## EXERCISE OBJECTIVE
Please output each line of the data exactly as it appears.

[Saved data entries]
/-- Corrections remembered of one kind, unit and position within a span of snag time (R349). -/
def corrCount (s : State) (kind unit pos span : Nat) : Nat :=
  (s.snag.corr.filter (fun e => e.kind == kind && e.unit == unit && e.pos == pos
    && decide (s.snag.time < e.time + span))).length

/-- Corrections of one kind and unit forgotten: their threshold has been reached. -/
def forgetCorr (s : State) (kind unit : Nat) : State :=
  { s with snag := { s.snag with corr := s.snag.corr.filter (fun e => !(e.kind == kind && e.unit == unit)) } }

/-- The threshold of symbol corrections at one position (R349): reached, the pseudo-channel
has a permanent fault, which is recorded and retired at the next seam (R207, R352). -/
def symbolThreshold (s : State) (unit pos : Nat) : State :=
  let s := noteCorr s 1 unit pos
  if fieldOf unit 31 28 = 6 ∧ corrCount s 1 unit pos hours24 = 64 then
    retireLater (reportEvent s (errRec unit 0x08 1 2 8)) unit
  else s

/-- The threshold of corrections in one DRAM row (R349): the row is listed for repair in its record and its entry. -/
def rowThreshold (s : State) (unit row : Nat) (syn : List Byte) : State :=
  let s := noteCorr s 2 unit row
  if fieldOf unit 31 28 = 6 ∧ corrCount s 2 unit row hours72 = 3 then
    let c := snagEntry s.snag unit
    let s := { s with snag := snagPutEntry s.snag { c with flags := putField c.flags 1 1 1 } }
    snagRecord s { errRec unit 0x08 2 0 9 with syndrome := syn }
  else s

/-- The row of a sector in its pseudo-channel: 1,024 bytes a row (PRESUMED 14). -/
def rowOf (s : State) (k : Nat) : Nat :=
  match physLoc s (k * 64) with
  | .hbm _ _ off => off / 1024
  | _ => 0

/-- A sector met by a read, a partial write or an add (R204, R205): a correctable one is
counted, recorded and, with `writeBack`, corrected in place; an uncorrectable one is counted
and recorded and stays. -/
def meetSymbols (writeBack : Bool) (s : State) (k : Nat) : State :=
  let errs := sectorErrs s k
  match rsDecode errs with
  -- an error pattern that is itself a codeword is not seen (R203)
  | .clean => if errs.isEmpty then s else overlayErrs (setErrs s k []) k errs
  | .corrected fix =>
    let u := sectorUnit s k
    let s := countCorrected s k fix.length
    let c := snagEntry s.snag u
    let s := { s with snag := snagPutEntry s.snag { c with corrs := satAdd 32 c.corrs fix.length } }
    let s := snagRecord s { unit := u, check := sectorCheck s k, detail := 0, severity := 0, action := 1
                            opcode := 0, op := 0, syndrome := sectorSyndrome s k errs fix fix.length }
    let s := fix.foldl (fun t f => symbolThreshold t u f.1) s
    let s := rowThreshold s u (rowOf s k) (sectorSyndrome s k errs fix fix.length)
    -- a miscorrected pattern leaves wrong symbols behind, now in a codeword of their own (R203)
    if writeBack then overlayErrs (setErrs s k []) k (leftErrs errs fix) else s
  | .uncorrectable =>
    let s := countPoisoned s k
    reportEvent s { unit := sectorUnit s k, check := sectorCheck s k, detail := 0, severity := 1, action := 0
                    opcode := 0, op := 0, syndrome := sectorSyndrome s k errs [] 0xFF }

/-- A group index met by the same accesses (R216): one wrong copy is corrected and counted as
one, a wrong index makes every sector of the group uncorrectable. -/
def meetIndex (writeBack : Bool) (s : State) (k : Nat) : State :=
  let r (sev act n : Nat) : ErrRec :=
    { unit := sectorUnit s k, check := sectorCheck s k, detail := 0, severity := sev, action := act, opcode := 0
      op := 0, syndrome := sectorSyndrome s k [] [] n }
  match idxState s k with
  | 0 => s
  | 1 =>
    let t := snagRecord (countCorrected s k 1) (r 0 1 0)
    if writeBack then idxClear t k else t
  | _ => reportEvent (countPoisoned s k) (r 1 0 0xFF)

/-- A sector met by a read, a partial write or an add (R204, R205, R216, R219). -/
def meetSector (writeBack : Bool) (s : State) (k : Nat) : State :=
  if idxState s k = 2 then meetIndex writeBack s k else meetIndex writeBack (meetSymbols writeBack s k) k

/-- The first of the uncorrectable sectors an access met, remembered. -/
def noteBad (s : State) (ks : List Nat) : State := { s with mem := { s.mem with lastBad := ks.head? } }

/-- Whether a write or an add to the sector of an address waits at its scheduler (R204). -/
def writeWaits (s : State) (a : Nat) : Bool :=
  let q := match physLoc s a with
    | .hbm st pc _ => stGet [] s.mem.queues (st * 64 + pc)
    | .tier ctl _ _ => stGet [] s.mem.tierQ ctl
    | _ => []
  q.any (fun r => r.kind != 2 && r.addr / 64 == a / 64)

## SOLUTION
/-- Corrections remembered of one kind, unit and position within a span of snag time (R349). -/
def corrCount (s : State) (kind unit pos span : Nat) : Nat :=
  (s.snag.corr.filter (fun e => e.kind == kind && e.unit == unit && e.pos == pos
    && decide (s.snag.time < e.time + span))).length

/-- Corrections of one kind and unit forgotten: their threshold has been reached. -/
def forgetCorr (s : State) (kind unit : Nat) : State :=
  { s with snag := { s.snag with corr := s.snag.corr.filter (fun e => !(e.kind == kind && e.unit == unit)) } }

/-- The threshold of symbol corrections at one position (R349): reached, the pseudo-channel
has a permanent fault, which is recorded and retired at the next seam (R207, R352). -/
def symbolThreshold (s : State) (unit pos : Nat) : State :=
  let s := noteCorr s 1 unit pos
  if fieldOf unit 31 28 = 6 ∧ corrCount s 1 unit pos hours24 = 64 then
    retireLater (reportEvent s (errRec unit 0x08 1 2 8)) unit
  else s

/-- The threshold of corrections in one DRAM row (R349): the row is listed for repair in its record and its entry. -/
def rowThreshold (s : State) (unit row : Nat) (syn : List Byte) : State :=
  let s := noteCorr s 2 unit row
  if fieldOf unit 31 28 = 6 ∧ corrCount s 2 unit row hours72 = 3 then
    let c := snagEntry s.snag unit
    let s := { s with snag := snagPutEntry s.snag { c with flags := putField c.flags 1 1 1 } }
    snagRecord s { errRec unit 0x08 2 0 9 with syndrome := syn }
  else s

/-- The row of a sector in its pseudo-channel: 1,024 bytes a row (PRESUMED 14). -/
def rowOf (s : State) (k : Nat) : Nat :=
  match physLoc s (k * 64) with
  | .hbm _ _ off => off / 1024
  | _ => 0

/-- A sector met by a read, a partial write or an add (R204, R205): a correctable one is
counted, recorded and, with `writeBack`, corrected in place; an uncorrectable one is counted
and recorded and stays. -/
def meetSymbols (writeBack : Bool) (s : State) (k : Nat) : State :=
  let errs := sectorErrs s k
  match rsDecode errs with
  -- an error pattern that is itself a codeword is not seen (R203)
  | .clean => if errs.isEmpty then s else overlayErrs (setErrs s k []) k errs
  | .corrected fix =>
    let u := sectorUnit s k
    let s := countCorrected s k fix.length
    let c := snagEntry s.snag u
    let s := { s with snag := snagPutEntry s.snag { c with corrs := satAdd 32 c.corrs fix.length } }
    let s := snagRecord s { unit := u, check := sectorCheck s k, detail := 0, severity := 0, action := 1
                            opcode := 0, op := 0, syndrome := sectorSyndrome s k errs fix fix.length }
    let s := fix.foldl (fun t f => symbolThreshold t u f.1) s
    let s := rowThreshold s u (rowOf s k) (sectorSyndrome s k errs fix fix.length)
    -- a miscorrected pattern leaves wrong symbols behind, now in a codeword of their own (R203)
    if writeBack then overlayErrs (setErrs s k []) k (leftErrs errs fix) else s
  | .uncorrectable =>
    let s := countPoisoned s k
    reportEvent s { unit := sectorUnit s k, check := sectorCheck s k, detail := 0, severity := 1, action := 0
                    opcode := 0, op := 0, syndrome := sectorSyndrome s k errs [] 0xFF }

/-- A group index met by the same accesses (R216): one wrong copy is corrected and counted as
one, a wrong index makes every sector of the group uncorrectable. -/
def meetIndex (writeBack : Bool) (s : State) (k : Nat) : State :=
  let r (sev act n : Nat) : ErrRec :=
    { unit := sectorUnit s k, check := sectorCheck s k, detail := 0, severity := sev, action := act, opcode := 0
      op := 0, syndrome := sectorSyndrome s k [] [] n }
  match idxState s k with
  | 0 => s
  | 1 =>
    let t := snagRecord (countCorrected s k 1) (r 0 1 0)
    if writeBack then idxClear t k else t
  | _ => reportEvent (countPoisoned s k) (r 1 0 0xFF)

/-- A sector met by a read, a partial write or an add (R204, R205, R216, R219). -/
def meetSector (writeBack : Bool) (s : State) (k : Nat) : State :=
  if idxState s k = 2 then meetIndex writeBack s k else meetIndex writeBack (meetSymbols writeBack s k) k

/-- The first of the uncorrectable sectors an access met, remembered. -/
def noteBad (s : State) (ks : List Nat) : State := { s with mem := { s.mem with lastBad := ks.head? } }

/-- Whether a write or an add to the sector of an address waits at its scheduler (R204). -/
def writeWaits (s : State) (a : Nat) : Bool :=
  let q := match physLoc s a with
    | .hbm st pc _ => stGet [] s.mem.queues (st * 64 + pc)
    | .tier ctl _ _ => stGet [] s.mem.tierQ ctl
    | _ => []
  q.any (fun r => r.kind != 2 && r.addr / 64 == a / 64)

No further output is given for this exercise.